Orthogonality allows division of complex relations and variation into separate (independent/orthogonal) contrasts, or factors, that can be studied efficiently and autonomously. Often, these contrasts may be represented by vectors, where sets of orthogonal contrasts are uncorrelated and may be independently distributed. Independence implies that each orthogonal contrast provides complementary information to other contrasts (i.e., other treatments). The goal is to completely decompose the variance or the relations of the observed measurements into independent components (e.g., like Taylor expansion allowing polynomial decomposition of smooth functions, where the polynomial base functions are easy to differentiate, integrate, etc.) This will, of course, allow easier interpretation of the statistical analysis and the findings of the study.

### Placebo

A placebo is a sham or simulated medical intervention that has no direct health impact but may result in actual improvement of a medical condition or disorder. If such sham effect is observed it is called a placebo effect.

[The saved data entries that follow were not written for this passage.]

-- ==== Sys2Proof/Machine/Ops.lean ====
section
/-! DEFINITION. The named operations over registers, stack and vectors (00_scope.md R14), taking an exception and returning
from one (60_exceptions.md R422, R423, R426, R429), and `Init` (70_reset_and_hazards.md R451). -/

namespace Sys2Proof.Machine

/-- What a meaning answers. -/
abbrev Result := Host.Outcome State Fault Refusal

/-! The register writes of R13. -/

def State.setA (s : State) (v : Byte) : State := { s with cpu := { s.cpu with a := v } }
def State.setX (s : State) (v : Byte) : State := { s with cpu := { s.cpu with x := v } }
def State.setY (s : State) (v : Byte) : State := { s with cpu := { s.cpu with y := v } }
def State.setS (s : State) (v : Byte) : State := { s with cpu := { s.cpu with s := v } }
def State.setP (s : State) (v : Byte) : State := { s with cpu := { s.cpu with p := v } }
def State.setPc (s : State) (v : Word) : State := { s with cpu := { s.cpu with pc := v } }

/-- Add to the 32-bit cycle count the step will return (R133, R134; log 5). -/
def State.charge (s : State) (n : Cycles) : State := { s with cycles := s.cycles + n }

/-- A byte read from the bus and the state after the read. -/
structure ReadOut (α : Type) where
  value : α
  state : State

/-- `MemRead(addr, 1)`, that is `BusRead(addr)` (R14, R72). -/
def busRead (s : State) (a : Word) : ReadOut Byte := ⟨busValue s a, busAfterRead s a⟩

/-- Two bytes read one after the other, low byte first, as a word (R100, R101). -/
def readPair (s : State) (aLo aHi : Word) : ReadOut Word :=
  let lo := busRead s aLo
  let hi := busRead lo.state aHi
  ⟨wordOf hi.value lo.value, hi.state⟩

/-- `Read16(a)` (R14). -/
def read16 (s : State) (a : Word) : ReadOut Word := readPair s a (a + 1)

/-- `Fetch8()` (R14). -/
def fetch8 (s : State) : ReadOut Byte :=
  let b := busRead s s.cpu.pc
  ⟨b.value, b.state.setPc (s.cpu.pc + 1)⟩

/-- `Fetch16()` (R14). -/
def fetch16 (s : State) : ReadOut Word :=
  let lo := fetch8 s
  let hi := fetch8 lo.state
  ⟨wordOf hi.value lo.value, hi.state⟩

/-- The bus address of the stack byte `S` designates: `0x0100 | S` (R22). -/
def stackAddr (sp : Byte) : Word := 0x0100 ||| sp.setWidth 16

/-- `Push(v)` (R14). -/
def push (v : Byte) (s : State) : State :=
  (busWrite s (stackAddr s.cpu.s) v).setS (s.cpu.s - 1)

/-- `Pull()` (R14). -/
def pull (s : State) : ReadOut Byte := busRead (s.setS (s.cpu.s + 1)) (stackAddr (s.cpu.s + 1))

/-- Push a word, high byte first (R101). -/
def pushWord (w : Word) (s : State) : State := push (loByte w) (push (hiByte w) s)

/-- Pull a word, low byte first. -/
def pullWord (s : State) : ReadOut Word :=
  let lo := pull s
  let hi := pull lo.state
  ⟨wordOf hi.value lo.value, hi.state⟩

/-- Taking an exception: the entry sequence NMI and BRK share (R422, R423, R426): push the return address and a status byte,
set `I`, and jump through a vector. -/
def enterInterrupt (ret : Word) (pushed : Byte) (vector : Word) (s : State) : State :=
  let s := push pushed (pushWord ret s)
  let s := s.setP (setFlag .i true s.cpu.p)
  let target := read16 s vector
  target.state.setPc target.value

/-- `NmiEntry()` (R422). -/
def nmiEntry (s : State) : State :=
  enterInterrupt s.cpu.pc (pushedByNmi s.cpu.p) 0xFFFA { s with nmiPending := false }

/-- Returning from an exception: pull status, then the return address, and continue exactly there (R264, R429). -/
def returnFromInterrupt (s : State) : State :=
  let st := pull s
  let ret := pullWord (st.state.setP (pulledStatus st.value))
  ret.state.setPc ret.value

/-- `Init()`, which is `reset()`: the CPU registers from the reset vector, nothing else (R451). -/
def hostInit (s : State) : State :=
  { s with cpu := Cpu.init (wordOf (busPeek s 0xFFFD) (busPeek s 0xFFFC)) }

end Sys2Proof.Machine
end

Many health studies use placebos control and measure real effects of newly introduced remedies to assess their efficacy. Common placebos are inert tablets (sugar pills), sham surgery, and other procedures based on false information. An example of a placebo procedure is giving a patient a pill identical to the actual treatment pill, but without the treatment ingredients and measuring the improvement of the patient's condition. Typically all patients are informed that some will be treated using the drug and some will receive the insert pill, however the patients are blinded as to whether they actually received the drug or the placebo. Such an intervention may cause the patient to believe the treatment will change their condition, which may produce a subjective perception of a therapeutic effect.

A recent Irritable Bowel Syndrome (IBS) study showed that in some conditions placebo effects may actually be stronger than actual treatment effects. See this NPR report on this IBS study.

## Model Validation

All of the components in the approach/methods section need to be validated but the major one is the independence assumption.

## Examples & hands-on activities

### A study of aortic valve-sparing repair*

• This study sought to establish whether there was a difference in outcome after aortic valve repair with autologous pericardial leaflet extension in acquired versus congenital valvular disease. In this study, 128 patients underwent reparative aortic valve surgery at UCLA from 1997 through 2005 for acquired or congenital aortic valve disease. The acquired group (43/128) (34%) had a mean age of 56.4 $\pm$ 20.3 years (range, 7.8—84.6 years) and the congenital group (85/128) (66%) had a mean age of 16.9 $\pm$19.2 years (range, 0.3—82 years). The endpoints of the study were mortality and reoperation rates.
• In this case the units are heart disease patients. These were split into two groups (acquired or congenital) and blocked by gender (male/female). The treatment allied on the two groups was aortic valve repair with autologous pericardial leaflet extension.